A new funding mechanism for breakthrough preventive care, such as health-related bonds, which are held by investors, and which increase in value along with a person’s long-term health, could create a strong incentive to address social determinants of health and healthier lifestyle interventions.

Align Payment Models Across Payers

One model could be moving to a capitated payment model for hospital services so hospitals receive monthly payments for the availability of their services rather than be paid on a fee-for-service basis.

Reduce the Administrative Burden of Risk Adjustment and Quality Measure Reporting

Commercial, Medicare Advantage, and Medicaid payers should adopt the same patient attribution, quality metrics, and risk adjustment (when appropriate) methods as Medicare.

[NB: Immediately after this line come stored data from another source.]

/-- Settles O5: whichever of the eleven opcodes the frame has, its shape gives every field of the command's frame. -/
theorem frameDecodeSound : Obligations.FrameDecodeSound := by
  intro c i f hc h
  have hop := opcode_mem_of_decodeFrame h
  simp only [Cfg.opcodes, List.mem_cons, List.not_mem_nil, or_false] at hop
  rcases hop with hop | hop | hop | hop | hop | hop | hop | hop | hop | hop | hop
  · rw [decodeFrame_rdsr hop] at h
    obtain ⟨_, hs, rfl⟩ := shaped_eq_ok.mp h
    exact ⟨f, congrArg some (frameOf_txnRdsr_of_shapeRdsr hop hs), .inl rfl⟩
  · exact ⟨f, txnCmd_of_shaped hop ((decodeFrame_wren hc hop).symm.trans h) rfl, .inl rfl⟩
  · exact ⟨f, txnCmd_of_shaped hop ((decodeFrame_wrdi hc hop).symm.trans h) rfl, .inl rfl⟩
  · exact ⟨f, txnCmd_of_shaped hop ((decodeFrame_rsten hc hop).symm.trans h) rfl, .inl rfl⟩
  · exact ⟨f, txnCmd_of_shaped hop ((decodeFrame_rst hc hop).symm.trans h) rfl, .inl rfl⟩
  · rw [decodeFrame_qread hc hop] at h
    obtain ⟨⟨a, n⟩, hs, rfl⟩ := shaped_eq_ok.mp h
    exact ⟨f, congrArg some (frameOf_txnQread_of_shapeQread hop hs), .inl rfl⟩
  · rw [decodeFrame_qpp hc hop] at h
    obtain ⟨⟨a, d⟩, hs, rfl⟩ := shaped_eq_ok.mp h
    exact ⟨_, rfl, .inr ⟨a, d, rfl, frameOf_txnQpp_of_shapeQpp _ (Cfg.wf_progAddrLines hc) hop hs⟩⟩
  · exact ⟨f, txnCmda_of_shaped hop ((decodeFrame_se4k hc hop).symm.trans h) fun _ => rfl, .inl rfl⟩
  · exact ⟨f, txnCmda_of_shaped hop ((decodeFrame_be32k hc hop).symm.trans h) fun _ => rfl, .inl rfl⟩
  · exact ⟨f, txnCmda_of_shaped hop ((decodeFrame_be64k hc hop).symm.trans h) fun _ => rfl, .inl rfl⟩
  · exact ⟨f, txnCmd_of_shaped hop ((decodeFrame_ce hc hop).symm.trans h) rfl, .inl rfl⟩

end Sys2Proof
end

section
/-! The flash commands as the device executes them (rules R190 to R207): when each is ignored, what it starts, and what
the end of the operation does. -/

namespace Sys2Proof.Machine

/-! ### The status byte (rules R30, R190) -/

theorem getElem_statusBit {n k : Nat} (hk : k < 8) (v : Bool) : (statusBit n v)[k] = (v && decide (k = n)) := by
  cases v
  · simp [statusBit]
  · have hone : (1 : Byte).getLsbD (k - n) = decide (k - n = 0) := by simp [BitVec.getLsbD_one]
    rw [← BitVec.getLsbD_eq_getElem, statusBit, if_pos rfl, BitVec.getLsbD_shiftLeft, hone]
    by_cases hkn : k = n
    · subst hkn
      simp [hk]
    · have : n ≤ k → k - n ≠ 0 := by omega
      simpa [hk, hkn] using this

theorem Cfg.wf_srBits {c : Cfg} (h : c.wf = true) : c.srBusyBit ≠ c.srWelBit ∧ c.srBusyBit < 8 ∧ c.srWelBit < 8 := by
  simp only [Cfg.wf, Bool.and_eq_true, bne_iff_ne, decide_eq_true_eq] at h
  tauto

theorem statusBusy_statusByte {c : Cfg} (h : c.wf = true) (d : Dev) : statusBusy c (statusByte c d) = d.busy := by
  obtain ⟨hne, hb, hw⟩ := Cfg.wf_srBits h
  simp [statusBusy, statusByte, getElem_statusBit, hb, hne]

theorem statusWel_statusByte {c : Cfg} (h : c.wf = true) (d : Dev) : statusWel c (statusByte c d) = d.wel := by
  obtain ⟨hne, hb, hw⟩ := Cfg.wf_srBits h
  simp [statusWel, statusByte, getElem_statusBit, hw, hne.symm]

/-- The bits of the status byte that SEQ does not test are the device's own. -/
theorem statusByte_other (c : Cfg) (d : Dev) {k : Nat} (hk : k < 8) (hb : k ≠ c.srBusyBit) (hw : k ≠ c.srWelBit) :
    (statusByte c d).getLsbD k = d.other.getLsbD k := by
  simp [statusByte, getElem_statusBit, hk, hb, hw]

/-! ### The data phase of a read frame (rules R191, R196) -/

theorem supplyByte_status {s : State} (h : s.dev.answer = .status) : supplyByte s = (statusByte s.cfg s.dev, s) := by
  simp [supplyByte, h]

theorem supplyByte_array {s : State} {a : Nat} (h : s.dev.answer = .array a) :
    supplyByte s = (memRead s.dev.mem a, s.withDev { s.dev with answer := .array (wrapAddress s.cfg (a + 1)) }) := by
  simp [supplyByte, h]

@[simp] theorem supplyByte_mem (s : State) : (supplyByte s).2.dev.mem = s.dev.mem := by
  unfold supplyByte
  split <;> rfl

@[simp] theorem supplyByte_cfg (s : State) : (supplyByte s).2.cfg = s.cfg := by
  unfold supplyByte
  split <;> rfl

/-- Sending bytes changes no byte of the array. -/
@[simp] theorem supplyMany_mem (n : Nat) (s : State) : (supplyMany n s).2.dev.mem = s.dev.mem := by
  induction n generalizing s with
  | zero => rfl
  | succ n ih => simp [supplyMany, ih]

theorem wrapAddress_of_lt {c : Cfg} {a : Nat} (h : a < c.capacity) : wrapAddress c a = a := Nat.mod_eq_of_lt h

/-- A read within the array sends its bytes in order. -/
theorem supplyMany_array {n a : Nat} {s : State} (h : s.dev.answer = .array (wrapAddress s.cfg a))
    (hn : a + n ≤ s.cfg.capacity) : (supplyMany n s).1 = (List.range n).map fun i => memRead s.dev.mem (a + i) := by
  induction n generalizing a s with
  | zero => rfl
  | succ n ih =>
    rw [wrapAddress_of_lt (by omega)] at h
    have hrest := ih (a := a + 1) (s := (supplyByte s).2) (by simp [supplyByte_array h]) (by simp; omega)
    have hbyte : (supplyByte s).1 = memRead s.dev.mem a := by rw [supplyByte_array h]
    rw [supplyMany, hrest, hbyte, supplyByte_mem, List.range_succ_eq_map, List.map_cons, List.map_map]
    simp only [Function.comp_def, Nat.add_zero, Nat.succ_eq_add_one, Nat.add_assoc, Nat.add_comm 1]

/-! ### What each command does -/

theorem exec_qread {n : Word} (hn : n ≠ 0) (a : Addr24) (s : State) : exec (.qread a n) s =
    .next (openAnswer (if s.dev.busy then .ignored else .array (wrapAddress s.cfg a.toNat)) s) := if_neg hn

/-- A device that is busy or has no latch only disarms on an erase (rules R202, R204). -/
theorem eraseFrame_ignored {s : State} (h : s.dev.busy = true ∨ s.dev.wel = false) (lo hi : Nat) :
    eraseFrame lo hi s = .next (disarm s) := if_pos (by simpa using h)

/-- An idle device with the latch starts an erase that lies in the array (rule R202). -/
theorem eraseFrame_starts {s : State} (hb : s.dev.busy = false) (hw : s.dev.wel = true) {lo hi : Nat}
    (h : hi ≤ s.cfg.capacity) : eraseFrame lo hi s = .next (startOp (.erase lo hi) s) := by
  simp [eraseFrame, hb, hw, h]

/-- One that leaves the array faults (U3). -/
theorem eraseFrame_outside {s : State} (hb : s.dev.busy = false) (hw : s.dev.wel = true) {lo hi : Nat}
    (h : s.cfg.capacity < hi) : eraseFrame lo hi s = .fault .noFlashByte := by
  simp [eraseFrame, hb, hw, h]

/-- A device that is busy or has no latch only disarms on a program (rules R197, R204). -/
theorem execQpp_ignored {s : State} (h : s.dev.busy = true ∨ s.dev.wel = false) (a : Addr24) {d : List Byte}
    (hd : d ≠ []) : execQpp a d s = .next (disarm s) := by
  rw [execQpp, if_neg hd, if_pos (by simpa using h)]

Comment by: Don McCanne & Jim Kahn

This Viewpoint proposes a set of innovations based on shoddy, non-existent, or discouraging data. One example is shared savings programs. like accountable care organizations. As we recently wrote, Medicare’s experiment with ACOs failed. Why continue it? And why shift to hospital capitation when the primary problem is prices, not utilization? And, if you’re looking for the big pot of gold, why not eliminate $800 billion in annual excess billing-related administrative costs that derives from the morass of insurance products and rules?

The language used by the authors highlights the business orientation. Besides investors gambling on health-related bonds, they also mention bundling for specialists who agree to provide “parsimonious” care, making APMs more “attractive economically” for specialists, and, of course, the great overlooked potential of producing financial savings merely by “reversing” diabetes. Rather than basing the system on the opportunity to improve patient and population health, we should be developing systems catering to physician greed, they seem to suggest.

One innovation they don’t advocate: proven unified health insurance systems that lower costs and lengthen lives. Like single payer. Why not? Because, as the authors’ affiliations indicate, their interest is in making money.

Ah, marketplace innovations, they’ve worked so well for healthcare up to now, as we can all see. Clearly the best medicine is more of the same!